The GST Council has announced the much-awaited GST rate rationalization, which has largely happened on expected lines as below:

  1. the majority of the auto pack would shift from a 28% GST + cess structure to an 18% flat structure;

  2. all SUVs above 4mtr (and other specifications) move to a 40% rate without cess from the earlier avg of 43-50% rate;

  3. two-wheelers above 350cc move to a 40% rate from earlier 31%.

The revised rates would be effective from Sep 22, 2025. While most of these measures have been on expected lines, the clarity on cessation of compensation cess and GST rate reduction for tractor parts will be an incremental key positive.

Also, the fact that the government has implemented this before the festive season is a key positive.

This is in addition to several tailwinds for the sector such as:

  1. positive progress of monsoon driving up rural sentiment,

  2. income tax benefits,

  3. 8th pay commission, and

  4. interest rate cuts.

Thus, we believe the GST rate rationalization should drive a demand revival in the festival season and lead to potential re-rating within the sector.

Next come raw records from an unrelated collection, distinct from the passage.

/-- `MSR` in the register rows completes: at every field of the implementation the register takes the bit of `X[t]`, at
every storage reserved bit too, and every other bit becomes 0, whatever stood there; everything else but the pc is
unchanged. The treatment of reserved bits is the spec's decision D1, the pc clause its decision D5. -/
def Obligations.MsrWritesTheRegister : Prop :=
  ∀ (t : RegNum) (s : State), s.cfg.featFGT2 = true → RegisterRow s →
    ∃ s', exec (.msr t) s = .next s' ∧
      (∀ f : Field, f.existsIn s.cfg = true → s'.hdfgwtr2.getLsbD f.bit = (s.readX t).getLsbD f.bit) ∧
      (∀ b, s.cfg.res0StorageMask.getLsbD b = true → s'.hdfgwtr2.getLsbD b = (s.readX t).getLsbD b) ∧
      (∀ b, (∀ f : Field, f.existsIn s.cfg = true → f.bit ≠ b) → s.cfg.res0StorageMask.getLsbD b = false →
        s'.hdfgwtr2.getLsbD b = false) ∧
      s' = { s with hdfgwtr2 := s'.hdfgwtr2, pc := s.pc + 4 }

/-- `MSR` in the memory row completes: the 8 bytes at `NVBase + 0x1B0` take all 64 bits of `X[t]`, unmasked and in the
parameter's byte order, every other byte of memory reads as before, and the register and everything else but the pc is
unchanged. What `NVMem` is, its byte order and the pc clause are the spec's decisions D7, D8 and D5. -/
def Obligations.MsrWritesTheMemoryCopy : Prop :=
  ∀ (t : RegNum) (s : State), s.cfg.featFGT2 = true → MemoryRow s →
    nvBaseAligned s.inputs.nvBase = true → s.inputs.nvMemFault = none →
    ∃ s', exec (.msr t) s = .next s' ∧
      (∀ k, k < 8 → readByte s'.mem (s.nvAddr + k) =
        (s.readX t).extractLsb' (8 * (if s.cfg.nvmemBigEndian then 7 - k else k)) 8) ∧
      (∀ a, ¬ InMemoryCopy s a → readByte s'.mem a = readByte s.mem a) ∧
      s' = { s with mem := s'.mem, pc := s.pc + 4 }

/-- The raising rows of the outcome table, the same for both accessors and every `t`, and an access the oracle faults in
the memory row. The class and the outcomes are the spec's decisions D6, D17 and D30. -/
def Obligations.AccessorsRaiseByTheTable : Prop :=
  ∀ (i : Instr) (s : State), s.cfg.featFGT2 = true →
    (UndefinedRow s → exec i s = .fault .undefined) ∧
    (TrapToEl2Row s → exec i s = .fault (.systemAccessTrap .el2 0x18#6)) ∧
    (TrapToEl3Row s → exec i s = .fault (.systemAccessTrap .el3 0x18#6)) ∧
    (∀ e, MemoryRow s → nvBaseAligned s.inputs.nvBase = true → s.inputs.nvMemFault = some e →
      exec i s = .fault (.other e))

/-- The rows of the outcome table are exhaustive and exclude each other (40_register_access.md section 4). -/
def Obligations.OutcomeRowsPartition : Prop :=
  ∀ s : State,
    (RegisterRow s ∨ MemoryRow s ∨ TrapToEl2Row s ∨ TrapToEl3Row s ∨ UndefinedRow s) ∧
    ¬ (RegisterRow s ∧ (MemoryRow s ∨ TrapToEl2Row s ∨ TrapToEl3Row s ∨ UndefinedRow s)) ∧
    ¬ (MemoryRow s ∧ (TrapToEl2Row s ∨ TrapToEl3Row s ∨ UndefinedRow s)) ∧
    ¬ (TrapToEl2Row s ∧ (TrapToEl3Row s ∨ UndefinedRow s)) ∧
    ¬ (TrapToEl3Row s ∧ UndefinedRow s)

/-- Rule R112: with the register absent, both words are UNDEFINED at every Exception level and under every value of the
other inputs. -/
def Obligations.AbsentRegisterIsUndefined : Prop :=
  ∀ (t : RegNum) (s : State) (i : Instr), s.cfg.featFGT2 = false →
    (decodeWord (0xD53C3120#32 ||| t.setWidth 32) = .ok i ∨ decodeWord (0xD51C3120#32 ||| t.setWidth 32) = .ok i) →
    exec i s = .fault .undefined

/-- The implementation-defined Boolean changes no outcome of either accessor (40_register_access.md section 3). -/
def Obligations.TrapPriorityBooleanUnobservable : Prop :=
  ∀ (i : Instr) (s : State) (b : Bool),
    let c := { s.cfg with impdefEl3TrapPrioritySdd := b }
    (∀ t, exec i s = .next t → exec i { s with cfg := c } = .next { t with cfg := c }) ∧
    (∀ f, exec i s = .fault f → exec i { s with cfg := c } = .fault f) ∧
    (∀ r, exec i s = .refused r → exec i { s with cfg := c } = .refused r)

/-- The zero register (the spec's decision D4): `MSR HDFGWTR2_EL2, XZR` leaves the register 0, and `MRS XZR` changes the
pc alone. -/
def Obligations.ZeroRegisterAccesses : Prop :=
  ∀ s : State, s.cfg.featFGT2 = true → RegisterRow s →
    exec (.msr 31#5) s = .next { s with hdfgwtr2 := 0#64, pc := s.pc + 4 } ∧
    exec (.mrs 31#5) s = .next { s with pc := s.pc + 4 }

/-- What both accessors leave unchanged wherever they complete: the configuration, the program, the inputs and the draws;
`MRS` the register, memory and every other general register; `MSR` every general register, and of the register and memory
one, with every byte outside the memory copy. -/
def Obligations.AccessorFrame : Prop :=
  (∀ (t : RegNum) (s s' : State), exec (.mrs t) s = .next s' →
    s' = { s with x := s'.x, pc := s'.pc } ∧ ∀ u, u ≠ t → s'.readX u = s.readX u) ∧
  (∀ (t : RegNum) (s s' : State), exec (.msr t) s = .next s' →
    s' = { s with hdfgwtr2 := s'.hdfgwtr2, mem := s'.mem, pc := s'.pc } ∧
    (s.inputs.el = .el1 → s'.hdfgwtr2 = s.hdfgwtr2) ∧
    (s.inputs.el ≠ .el1 → s'.mem = s.mem) ∧
    ∀ a, ¬ InMemoryCopy s a → readByte s'.mem a = readByte s.mem a)

/-- A read after a write, with nothing between, gives what the write stored: at EL2 or EL3 the value of `X[a]` without the
bits no field or storage bit holds, through the memory copy all 64 bits (70_reset_and_hazards.md section 3; the spec's
decision D12). -/
def Obligations.ReadAfterWrite : Prop :=
  ∀ (a b : RegNum) (s : State), s.cfg.featFGT2 = true → b ≠ 31#5 →
    (RegisterRow s → ∃ s' s'', exec (.msr a) s = .next s' ∧ exec (.mrs b) s' = .next s'' ∧
      s''.readX b = s.readX a &&& storedMask s.cfg) ∧
    (MemoryRow s → nvBaseAligned s.inputs.nvBase = true → s.inputs.nvMemFault = none →
      ∃ s' s'', exec (.msr a) s = .next s' ∧ exec (.mrs b) s' = .next s'' ∧ s''.readX b = s.readX a)

/-- The address sum of the memory copy never carries and the access is aligned and inside the address space; a base that
is not 4096-byte aligned is refused (20_memory.md sections 1 and 2; the spec's decisions D7 and D9; log entry 11). -/
def Obligations.MemoryCopyIsAligned : Prop :=
  (∀ s : State, nvBaseAligned s.inputs.nvBase = true →
    s.nvAddr = (s.inputs.nvBase ||| 0x1B0#64).toNat ∧ s.nvAddr % 8 = 0 ∧ s.nvAddr + 8 ≤ 2 ^ 64) ∧
  (∀ (i : Instr) (s : State), s.cfg.featFGT2 = true → MemoryRow s → s.inputs.nvBase.toNat % 4096 ≠ 0 →
    exec i s = .refused .nvBaseMisaligned)

/-- An accessor at the pc is never refused, but for a base the spec excludes: it completes or raises. -/
def Obligations.AccessorStepsStayInSpec : Prop :=
  ∀ (s : State) (b0 b1 b2 b3 : Byte) (i : Instr) (rest : List Byte),
    pcAligned s.pc = true → slotAt s.program s.pc.toNat = some (.code b0 b1 b2 b3) →
    decode [b0, b1, b2, b3] = .ok (i, rest) → nvBaseAligned s.inputs.nvBase = true → InSpec s

/-- EL0 and EL1 never reach the register, nor does EL2 while EL3 keeps it out: a step that changes it is an `MSR` at EL3,
or at EL2 with no EL3 or with `SCR_EL3.FGTEn2` 1 (10_state.md section 3). -/
def Obligations.OnlyMsrAtEl2OrEl3ChangesTheRegister : Prop :=
  ∀ s s' : State, step s = .next s' → s'.hdfgwtr2 ≠ s.hdfgwtr2 →
    RegisterRow s ∧ ∃ t, fetch s = .accessor (.msr t)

In our assessment, the biggest beneficiaries are Hero MotoCorp, Maruti Suzuki India and Hyundai Motor India.

Note that while these stocks have moved in line with expectation, a key beneficiary is M&M (given cess clarification highlighted above). We would revisit our estimates on the sector soon.

Our top OEM picks in the sector remain Maruti Suzuki and M&M, and our top auto ancillary picks are Endurance, Samvardhana Motherson International and Happy Forgings.